=== ASSIGNED TASK ===
Transcribe the data exactly, stopping after the "(41_load_arith_print.md R160). -/" line.

▬▬▬▬▬▬▬▬▬▬

/-- Settles O46: a step in FETCH_OP is an iteration of the loop; a step in IDLE performs a host command, or none. -/
theorem everyStepKeepsTheInvariant : Obligations.EveryStepKeepsTheInvariant := by
  intro s t h ht
  cases hseq : s.seq with
  | fetchOp => exact h.after_iteration ((step_fetchOp s hseq).symm.trans ht)
  | idle =>
    rcases step_idle_cases s t hseq ht with ⟨-, rfl⟩ | ⟨c, rest, -, rfl⟩
    · exact h
    · have hrest : Inv { s with commands := rest } := { h with }
      exact hrest.after_perform hseq c

/-- Settles O45: the default parameters are legal, and so are those of whatever is built. -/
theorem resetMeetsTheInvariant : Obligations.ResetMeetsTheInvariant := by
  refine ⟨inv_fresh defaultParams (by decide), fun p s h => ?_⟩
  obtain ⟨hwf, rfl⟩ := build_next h
  exact inv_fresh p hwf

end Sys2Proof.Machine
end

section
/-! SUPPORT. The handlers one by one (41_load_arith_print.md, 42_control_flow.md, 43_stack.md), from what their shared checks
and the alu_unit do. Then O14 to O24, and O35. -/

namespace Sys2Proof.Machine

open Sys2Proof.Spec

section
variable {m : Mnemonic} {s : State} {ipc : Pc}

/-- A register operand that names no register takes REGISTER_INDEX at the opcode byte (41_load_arith_print.md R160). -/
theorem checkReg_faulted (i : Byte) (k : Result) (hpc : s.pc = ipc + BitVec.ofNat 17 (instrLength m))
    (h : ¬ IsRegister s i) : checkReg m i s k = .next (faulted s .registerIndex ipc i.toNat) :=
  (checkReg_trap m i s k (Nat.le_of_not_lt h)).trans (trap_eq_faulted m _ _ s ipc hpc)

/-- An address operand past the memory image takes JUMP_ADDRESS at the opcode byte (42_control_flow.md R200). -/
theorem checkAddr_faulted (t : Addr) (k : Result) (hpc : s.pc = ipc + BitVec.ofNat 17 (instrLength m))
    (h : s.params.memorySize ≤ t.toNat) : checkAddr m t s k = .next (faulted s .jumpAddress ipc t.toNat) :=
  (checkAddr_trap m t s k h).trans (trap_eq_faulted m _ _ s ipc hpc)

/-- The index faults of a three-register handler, in the order of its checks. -/
theorem arith_indexFaults (i : Instr) (m : Mnemonic) (op : AluOp) {a b d : Byte} (hi : exec i s = arith m op a b d s)
    (hpc : s.pc = ipc + BitVec.ofNat 17 (instrLength m)) : IndexFaults i a b d ipc s := by
  unfold IndexFaults
  rw [hi, arith]
  refine ⟨fun ha => checkReg_faulted a _ hpc ha, fun ha hb => ?_, fun ha hb hd => ?_⟩
  · rw [checkReg_ok _ _ _ _ ha]
    exact checkReg_faulted b _ hpc hb
  · rw [checkReg_ok _ _ _ _ ha, checkReg_ok _ _ _ _ hb]
    exact checkReg_faulted d _ hpc hd

/-- A write of a register that exists is the write of exactly one register. -/
theorem registerWritten_setX {r : Byte} (v : Byte) (hlen : s.regs.length = s.params.numRegisters)
    (hr : IsRegister s r) : RegisterWritten r v s (s.setX r v) :=
  ⟨rfl, State.length_setX s r v, State.x_setX_same s r v (hlen ▸ hr), fun q hq => State.x_setX_other s r q v hq.symm⟩

/-- On valid indices, where the alu_unit gives a result, a three-register handler writes it to one register. -/
theorem arith_registerWritten {op : AluOp} {a b d y : Byte} (hlen : s.regs.length = s.params.numRegisters)
    (ha : IsRegister s a) (hb : IsRegister s b) (hd : IsRegister s d) (hy : alu op (s.x a) (s.x b) = some y) :
    ∃ t, arith m op a b d s = .next t ∧ RegisterWritten d y s t :=
  ⟨_, arith_write ha hb hd hy, registerWritten_setX y hlen hd⟩

end

/-! ### The results of the alu_unit as numbers (41_load_arith_print.md R162) -/

theorem alu_add_eq_ofNat (a b : Byte) : alu .add a b = some (BitVec.ofNat 8 ((a.toNat + b.toNat) % 256)) :=
  congrArg some (BitVec.eq_of_toNat_eq (by simp))

theorem alu_mul_eq_ofNat (a b : Byte) : alu .mul a b = some (BitVec.ofNat 8 ((a.toNat * b.toNat) % 256)) :=
  congrArg some (BitVec.eq_of_toNat_eq (by simp))

theorem alu_sub_eq_ofNat (a b : Byte) :
    alu .sub a b = some (if b.toNat ≤ a.toNat then BitVec.ofNat 8 (a.toNat - b.toNat)
      else BitVec.ofNat 8 (a.toNat + 256 - b.toNat)) := by
  have ha := a.isLt
  have hb := b.isLt
  refine congrArg some (BitVec.eq_of_toNat_eq ?_)
  split <;> rw [BitVec.toNat_sub, BitVec.toNat_ofNat] <;> omega

theorem alu_div_eq_ofNat (a b : Byte) (hb : b.toNat ≠ 0) :
    alu .div a b = some (BitVec.ofNat 8 (a.toNat / b.toNat)) := by
  have hne : b ≠ 0 := fun h => hb (by rw [h]; rfl)
  have hlt : a.toNat / b.toNat < 256 := (Nat.div_le_self _ _).trans_lt a.isLt
  refine (alu_div a b hne).trans (congrArg some (BitVec.eq_of_toNat_eq ?_))
  rw [BitVec.toNat_udiv, BitVec.toNat_ofNat, Nat.mod_eq_of_lt hlt]

/-- Settles O24: the word operations keep the exact result modulo 256, and only a divisor of 0 leaves none. -/
theorem aluKeepsExactResultsModulo256 : Obligations.AluKeepsExactResultsModulo256 := by
  intro a b
  refine ⟨⟨_, alu_add a b, BitVec.toNat_add a b⟩, ⟨_, alu_sub a b, ?_⟩, ⟨_, alu_mul a b, BitVec.toNat_mul a b⟩,
    fun hb => ?_, fun hb => ?_⟩
  · rw [BitVec.toNat_sub]
    omega
  · have hne : b ≠ 0 := fun h => hb (by rw [h]; rfl)
    exact ⟨_, alu_div a b hne, BitVec.toNat_udiv, by simpa [aluDz] using hne⟩
  · obtain rfl : b = 0 := BitVec.eq_of_toNat_eq hb
    exact ⟨alu_div_zero a, rfl⟩

/-! ### The instructions -/

/-- Settles O14, by the one index check. -/
theorem loadWritesTheImmediate : Obligations.LoadWritesTheImmediate := by
  refine ⟨fun _ _ _ => rfl, fun reg value s ipc hpc hlen => ⟨fun hr => ?_, checkReg_faulted reg _ hpc⟩⟩
  exact ⟨_, checkReg_ok .load reg s _ hr, registerWritten_setX value hlen hr⟩

/-- Settles O15, by the rules of the three-register handlers. -/
theorem addWritesTheSumModulo256 : Obligations.AddWritesTheSumModulo256 :=
  ⟨fun _ _ _ _ => rfl, fun _ _ _ _ _ hpc hlen =>
    ⟨fun ha hb hd => arith_registerWritten hlen ha hb hd (alu_add_eq_ofNat _ _),
      arith_indexFaults _ .add .add rfl hpc⟩⟩
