-- ==== Sys2Proof/Safety.lean ====
section
/-! DEFINITION. The terms in which claims about the part are stated: a state up to LINE OUT's own choice, the conditions
under which a request or a field frame is taken, a reply standing in its slot, and the part's invariants. -/

namespace Sys2Proof.Machine

/-! ### A state up to the choice of LINE OUT -/

/-- A line without what the LINE OUT arbiter alone changes: the frame being sent and the transit run count. -/
def Line.still (l : Line) : Line := { l with sending := none, runCount := 0 }

/-- A state without what the LINE OUT arbiter alone changes. Two states with the same still state differ at most in
the frame that LINE OUT has taken up and in its run count. -/
def State.still (s : State) : State := { s with line := s.line.still }

/-- A command's outcome is a next state that is e but for the choice of LINE OUT. -/
def Gives (o : Host.Outcome State Fault Refusal) (e : State) : Prop := ∃ t, o = .next t ∧ t.still = e.still

/-! ### When a command is taken -/

/-- The part is running and on-line: RESETN is high and the address is 1 to 126 (R1). -/
def Running (s : State) : Prop := s.resetLow = false ∧ onLine s = true

/-- A request is taken and executed: the part is running, reply slot k is the one claimed, and no RESTART is in
flight (R13, R193). -/
def Takes (s : State) (k : Nat) : Prop := Running s ∧ freeSlot s.line = some k ∧ s.mgmt.restart = none

/-- A field frame of a source is taken under a Node Table entry with a role: the part is running, the source is a
field node's and not the part's own, no RESTART is in flight, and the table attributes the source (R6, R8). -/
def Attributed (s : State) (src : Byte) (role : NodeRole) : Prop :=
  Running s ∧ src.toNat ≠ 0 ∧ src.toNat ≠ s.line.nodeAddr ∧ s.mgmt.restart = none ∧
    ∃ e, entryAt s src.toNat = some e ∧ e.role = role

/-! ### The frames that carry commands -/

/-- The source and the message of the field frame that a command stands for (section 1.8). -/
def fieldOf : Instr → Option (Byte × FieldMsg)
  | .track src q d => some (src, .track q.toNat d.toInt)
  | .eye src i e q => some (src, .eye i.toNat e q.toNat)
  | .scan src q cs => some (src, .scan q.toNat cs)
  | .induct src i => some (src, .induct i.toNat)
  | .keyinCode src n c => some (src, .keyin n (some c))
  | .keyinReject src n => some (src, .keyin n none)
  | .hold src c => some (src, .hold c false)
  | .release src c => some (src, .hold c true)
  | .cagePresent src n => some (src, .cage (.present n.toNat))
  | .cageFullOn src => some (src, .cage .fullOn)
  | .cageFullOff src => some (src, .cage .fullOff)
  | .cageRemoved src => some (src, .cage .removed)
  | .driveReady src => some (src, .drive true)
  | .driveFault src => some (src, .drive false)
  | _ => none

/-- The payload of the REQ that a command stands for: tag, request kind code, arguments (section 1.8, R193). -/
def requestOf : Instr → Option (List Byte)
  | .reqBadKind tag kind args => some (tag :: kind :: args)
  | .load tag args => some (tag :: 1 :: args)
  | .commit tag g x => some (tag :: 2 :: g :: be32 x.toNat)
  | .discard tag g => some [tag, 3, g]
  | .erase tag g => some [tag, 4, g]
  | .closeDeck tag g d => some [tag, 5, g, 0, d]
  | .reopenDeck tag g d => some [tag, 5, g, 1, d]
  | .closeSailing tag g d => some [tag, 5, g, 2, d]
  | .openSailing tag g d => some [tag, 5, g, 3, d]
  | .lock tag g => some [tag, 6, g]
  | .pin tag c k => some [tag, 7, c, k]
  | .unpin tag c => some [tag, 8, c]
  | .playerOff tag p l => some [tag, 9, p, 0, l]
  | .playerAuto tag p l => some [tag, 9, p, 1, l]
  | .playerDirect tag p l => some [tag, 9, p, 2, l]
  | .sortHold tag => some [tag, 10]
  | .sortRelease tag => some [tag, 11]
  | .queryCabin tag g b x => some ([tag, 12, 1, g, b] ++ be16 x.toNat)
  | .queryBag tag i => some ([tag, 12, 2] ++ be16 i.toNat)
  | .queryChute tag c => some [tag, 12, 3, c]
  | .queryCage tag k n b => some [tag, 12, 4, k, n, b]
  | .queryStray tag b => some [tag, 12, 5, b]
  | .queryHold tag b => some [tag, 12, 6, b]
  | .querySailing tag g => some [tag, 12, 7, g]
  | .snapshot tag => some [tag, 13]
  | .restart tag => some [tag, 14]
  | _ => none

/-- The frame, addressed to the part at addr, that a command stands for: none for an event inside the part or at its
pins, and for FRAME_RECEIVE. -/
def commandFrame (addr : Nat) (c : Instr) : Option RawFrame :=
  match fieldOf c, requestOf c with
  | some (src, m), _ =>
    some { dest := addr, src := src.toNat, kind := fieldKindCode (fieldKindOf m), payload := fieldPayload m }
  | none, some p => some { dest := addr, src := 0, kind := 0x30, payload := p }
  | none, none => none

/-- The frame kind codes that an entry's role may send (R6's table, with the codes of section 1.8). -/
def roleCodes : NodeRole → List Nat
  | .encoder => [0x10]
  | .eye _ => [0x11]
  | .scanner _ => [0x12]
  | .station _ => [0x13, 0x14]
  | .screening => [0x15]
  | .cage _ => [0x16]
  | .drive => [0x17]

/-- The payload lengths a field frame kind may have (section 1.8). -/
def fieldLengths : FieldKind → List Nat
  | .track => [3]
  | .eye => [3]
  | .scan => [2, 6, 10, 14, 18]
  | .induct => [1]
  | .keyin => [7]
  | .hold => [5]
  | .cage => [3]
  | .drive => [1]

/-! ### Frames forwarded, replies and control frames -/

/-- The state with a frame at the tail of the transit queue, or with the frame dropped and counted (R3, R14). -/
def withForwarded (bytes : List Byte) (s : State) : State :=
  if s.line.transit.length < 32 then { s with line := { s.line with transit := s.line.transit ++ [bytes] } }
  else { s with mgmt := { s.mgmt with counters :=
    { s.mgmt.counters with transitDrops := min 65535 (s.mgmt.counters.transitDrops + 1) } } }
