/-- A BLOCK at a chute eye confirms the DIVERTING bag fired earliest there, the one of firing rank 1; its entry leaves the queue
and the ranks of the bags still DIVERTING move up by one (R154). With no other bag ROUTED or ARMED: an OVERFLOW chute frees it
OVERFLOWED; a STRAY chute makes a WAITING entry at the next slot and frees it STRAYED (R181, R182; that the queued report names
the chute is log 36); a SORT chute with no cage frees it LOOSE and its code is released (R140, R74); a SORT chute with a cage
loads it: the code joins the list, a pooled chute with no class takes the bag's, the serial is set loaded, LOADED, then
CABIN_DONE when the loaded serials are as many as expected, and FULL by COUNT at the capacity (R138, R139, R135). The tally is
mirrored into STAGING while a walk carries and its cursor has reached the cabin, cabin-done not into a record that expects no
bags (R90). The last bag's end starts the run idle timer (R53). -/
def Obligations.ChuteEyeLandsBag : Prop :=
  ∀ (s : State) (src idx stamp : Byte) (ids : List (Option EyeId)) (c i adv : Nat) (cfg : LoopCfg) (b : Bag) (r : Chute)
    (q1 q2 : List QEntry),
    Attributed s src (.eye ids) → (ids[idx.toNat]?).join = some (.chute c) → s.tracker.cfg = some cfg →
    Stamped s stamp.toNat adv → TablesWf s → chuteAt s c = some r →
    queueAt s c = q1 ++ { bag := i, rank := some 1 } :: q2 → (∀ e ∈ q1 ++ q2, e.bag ≠ i) → (∀ e ∈ q1, e.rank ≠ some 1) →
    bagAt s i = some b → (∀ j x, bagAt s j = some x → x.state ≠ .routed ∧ x.state ≠ .armed) →
    s.gate.slots = [] → s.gate.entryMeas = none → s.loopMeas = [] → s.gate.speed = .run → s.gate.runTimer = none →
    s.gate.slowTimer = none →
    let d : Disposed := { index := i, owned := b.owned.map (·.code), target := b.target, recirc := b.recirc }
    let moved := (q1 ++ q2).map fun e => { e with rank := e.rank.map fun m => if 1 < m then m - 1 else m }
    let bags := tablePut none s.bags i none
    let gone : State :=
      { s with
        queues := tablePut [] s.queues c moved
        bags := bags
        gate := if bags = [] then { s.gate with runTimer := some cfg.runIdle } else s.gate }
    (r.role = .overflow → b.owned = none →
      Gives (exec (.eye src idx .block stamp) s) (bump .overflowed (withReport (.overflowed d c) gone))) ∧
    (∀ w lb, r.role = .stray → b.owned = none → b.target = some (.stray w) → b.len = some lb → s.strays.entries = [] →
      Gives (exec (.eye src idx .block stamp) s)
        (bump .strayed (withReport (.strayed d c s.strays.nextSlot b.lastScan)
          { gone with strays :=
            { s.strays with
              entries := [{ slot := s.strays.nextSlot, reason := w, codes := b.lastScan, len := lb, keyed := none }]
              nextSlot := (s.strays.nextSlot + 1) % 65536 } }))) ∧
    ∀ o p x, r.role = .sort → b.owned = some o → o.sailing = 0 → s.sailing0.active.code = sailingField o.code → bankFind s.sailing0.active (cabinField o.code) = some (p, x) →
      let tallied := fun (f g : Cabin → Cabin) => { gone with sailing0 := { s.sailing0 with
        active := { s.sailing0.active with recs := tablePut blankCabin s.sailing0.active.recs p (f x) }
        staging := mirrored s.sailing0 o.code g } }
      let cleared := fun (y : Cabin) => { y with seen := y.seen &&& ~~~ serialBit (serialField o.code) }
      (r.cage.state = .absent →
        Gives (exec (.eye src idx .block stamp) s)
          (bump .loose (withReport (.loose d c) (tallied cleared cleared)))) ∧
      ∀ k, r.cage.state ≠ .absent → b.target = some (.sort k) →
        let set := x.loaded ||| serialBit (serialField o.code)
        let done : Prop := x.expected ≠ 0 ∧ serialCount set = x.expected ∧ x.done = false
        let full : Prop := r.cage.state = .opened ∧ r.cage.loaded.length + 1 = r.capacity
        let cls := if r.mode = .pooled ∧ r.cls = none then some k else r.cls
        let cage := { r.cage with loaded := r.cage.loaded ++ [o.code] }
        let t1 := bump .loaded (withReport
          (.loaded d c r.cage.id (decide (o.code ∈ s.holds)) (decide (x.expected < serialField o.code)))
          { tallied
              (fun y => { y with loaded := y.loaded ||| serialBit (serialField o.code), done := if done then true else y.done })
              (fun y => { y with loaded := y.loaded ||| serialBit (serialField o.code),
                                 done := if done ∧ y.expected ≠ 0 then true else y.done }) with
            chutes := tablePut none s.chutes c (some { r with cls := cls, cage := cage }) })
        let t2 := if done then withReport (.cabinDone 0 x.number x.expected c r.cage.id) t1 else t1
        Gives (exec (.eye src idx .block stamp) s)
          (if full then
            withReport (.cageFull c r.cage.id cls r.capacity .count) (withControl r.cageNode (.cagesig .full)
              { t2 with chutes := tablePut none s.chutes c (some
                { r with cls := cls, cage := { cage with state := .full, cause := .count } }) })
          else t2)
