/-- The code of cabin 10234, serial 2, of sailing 0x41 (R17's example). -/
def code1 : TagCode := 0x4127FA29

/-- Cabin 10234 on deck 10, zone 3, with two bags expected. -/
def cabin1 : Cabin :=
  { number := 10234, deck := 10, zone := 3, expected := 2, override := none, seen := 0, loaded := 0, done := false }

/-- The part with sailing 0 OPEN over one cabin of class 4. -/
def sailed (x : Cabin) (s : State) : State :=
  { s with sailing0 := { emptySailing with
      state := .opened, code := some 0x41,
      active := { code := 0x41, count := 1, recs := [(0, x)], map := [(74, some 4)] } } }

/-- Code 1 owned in sailing 0. -/
def owned1 : Owned := { code := code1, sailing := 0, deck := 10 }

/-- A field frame is attributed when its source's entry has the role. -/
theorem attributed (s : State) (src : Byte) (e : NodeEntry)
    (h : s.resetLow = false ∧ onLine s = true ∧ src.toNat ≠ 0 ∧ src.toNat ≠ s.line.nodeAddr ∧ s.mgmt.restart = none ∧
      entryAt s src.toNat = some e) : Attributed s src e.role :=
  ⟨⟨h.1, h.2.1⟩, h.2.2.1, h.2.2.2.1, h.2.2.2.2.1, e, h.2.2.2.2.2, rfl⟩

/-- A request is taken into slot 0 of a part that runs with all slots FREE. -/
theorem takes (s : State)
    (h : s.resetLow = false ∧ onLine s = true ∧ freeSlot s.line = some 0 ∧ s.mgmt.restart = none) : Takes s 0 :=
  ⟨⟨h.1, h.2.1⟩, h.2.2.1, h.2.2.2⟩

/-- The stamp 9 of the tracker stands once, with no advance since. -/
theorem stamped (s : State) (h : s.tracker.history = [HistEntry.mk 8 104 4, HistEntry.mk 9 108 4]) : Stamped s 9 0 := by
  refine ⟨[HistEntry.mk 8 104 4], HistEntry.mk 9 108 4, [], h, rfl, by simp, rfl⟩

/-- The tables of a state are in canonical form when each of them is. -/
theorem tables (s : State)
    (h : TableWf Slot.free s.line.slots ∧ TableWf none s.nodes ∧ TableWf none s.gate.slots ∧ TableWf none s.bags ∧
      TableWf none s.loopMeas ∧ (∀ g ∈ [s.sailing0, s.sailing1], ∀ b ∈ [g.active, g.staging],
        TableWf blankCabin b.recs ∧ TableWf none b.map) ∧ TableWf none s.chutes ∧ TableWf [] s.queues ∧
      TableWf [] s.players.profiles ∧ TableWf resetPlayer s.players.players ∧ TableWf none s.players.lines) :
    TablesWf s := by
  obtain ⟨h1, h2, h3, h4, h5, h6, h7, h8, h9, h10, h11⟩ := h
  have a := h6 s.sailing0 (by simp)
  have b := h6 s.sailing1 (by simp)
  exact ⟨h1, h2, h3, h4, h5, ⟨a _ (by simp), a _ (by simp)⟩, ⟨b _ (by simp), b _ (by simp)⟩, h7, h8, h9, h10, h11⟩

/-! ### Witnesses: a concrete state and operands for the hypotheses of each statement -/

theorem base_encoder : Attributed base 20 .encoder := attributed base 20 ⟨20, .encoder⟩ (by decide)
theorem base_takes : Takes base 0 := takes base (by decide)
theorem base_running : Running base := ⟨rfl, by decide⟩

theorem witness_StepRunsFrontCommand :
    ({ base with pending := [.snapshot 1, .lock 2 0] } : State).pending = .snapshot 1 :: [.lock 2 0] ∧
    base.pending = [] := by decide

theorem witness_ResetCommandsSetTheirValues :
    ({ base with resetLow := true } : State).resetLow = true ∧ Instr.transmitComplete ≠ .resetnLow ∧
    ∀ a, Instr.transmitComplete ≠ .powerOnReset a := ⟨rfl, by decide, by intro a h; cases h⟩

theorem witness_ResetMeetsInvariants :
    (State.reset = State.reset ∨ ∃ a, State.reset = powerOn a) ∧ ∃ a, powerOn 127 = powerOn a := ⟨.inl rfl, 127, rfl⟩

theorem witness_CodesFramesAndPayloadsReadBack :
    (let f : RawFrame := { dest := 9, src := 255, kind := 0x10, payload := List.replicate 60 0xA5 }
     f.dest < 256 ∧ f.src < 256 ∧ f.kind < 256 ∧ f.payload.length ≤ 60) ∧
    parseFrame [9, 20, 0x17, 1, 0, 0x9D, 0xE4] = some { dest := 9, src := 20, kind := 0x17, payload := [0] } ∧
    parseField .track [10, 0x80, 0x00] = some (.track 10 (-32768)) := by decide +kernel

/-- A DRIVE frame of node 26 addressed to the part, and one of its addresses and kinds changed. -/
def drive1 (dest src kind : Nat) (p : List Byte) : RawFrame := { dest := dest, src := src, kind := kind, payload := p }

theorem witness_ReceivedFrameActsAsCommand :
    (Instr.eye 21 3 .clear 9).wf = true ∧
    commandFrame base.line.nodeAddr (.eye 21 3 .clear 9) = some (drive1 9 21 0x11 [3, 1, 9]) ∧
    (Instr.load 7 []).wf = true ∧ commandFrame base.line.nodeAddr (.load 7 []) = some (drive1 9 0 0x30 [7, 1]) ∧
    onLine base = true := by decide +kernel

theorem witness_BadFrameCounted :
    ([9, 26, 0x17, 0, 0] : List Byte).length < 6 ∧
    60 < (((9 : Byte) :: 26 :: 0x17 :: 61 :: List.replicate 63 0).getD 3 0).toNat ∧
    ([9, 26, 0x17, 1, 0, 0] : List Byte).length ≠ 6 + (([9, 26, 0x17, 1, 0, 0] : List Byte).getD 3 0).toNat ∧
    be16 (crc16 (([9, 26, 0x17, 0, 0, 0] : List Byte).take 4)).toNat ≠ ([9, 26, 0x17, 0, 0, 0] : List Byte).drop 4 := by
  decide +kernel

▬▬▬▬▬▬▬▬▬▬

=== EXERCISE ANSWER ===
/-- Settles O46: a step in FETCH_OP is an iteration of the loop; a step in IDLE performs a host command, or none. -/
theorem everyStepKeepsTheInvariant : Obligations.EveryStepKeepsTheInvariant := by
  intro s t h ht
  cases hseq : s.seq with
  | fetchOp => exact h.after_iteration ((step_fetchOp s hseq).symm.trans ht)
  | idle =>
    rcases step_idle_cases s t hseq ht with ⟨-, rfl⟩ | ⟨c, rest, -, rfl⟩
    · exact h
    · have hrest : Inv { s with commands := rest } := { h with }
      exact hrest.after_perform hseq c

/-- Settles O45: the default parameters are legal, and so are those of whatever is built. -/
theorem resetMeetsTheInvariant : Obligations.ResetMeetsTheInvariant := by
  refine ⟨inv_fresh defaultParams (by decide), fun p s h => ?_⟩
  obtain ⟨hwf, rfl⟩ := build_next h
  exact inv_fresh p hwf

end Sys2Proof.Machine
end

section
/-! SUPPORT. The handlers one by one (41_load_arith_print.md, 42_control_flow.md, 43_stack.md), from what their shared checks
and the alu_unit do. Then O14 to O24, and O35. -/

namespace Sys2Proof.Machine

open Sys2Proof.Spec

section
variable {m : Mnemonic} {s : State} {ipc : Pc}

/-- A register operand that names no register takes REGISTER_INDEX at the opcode byte (41_load_arith_print.md R160). -/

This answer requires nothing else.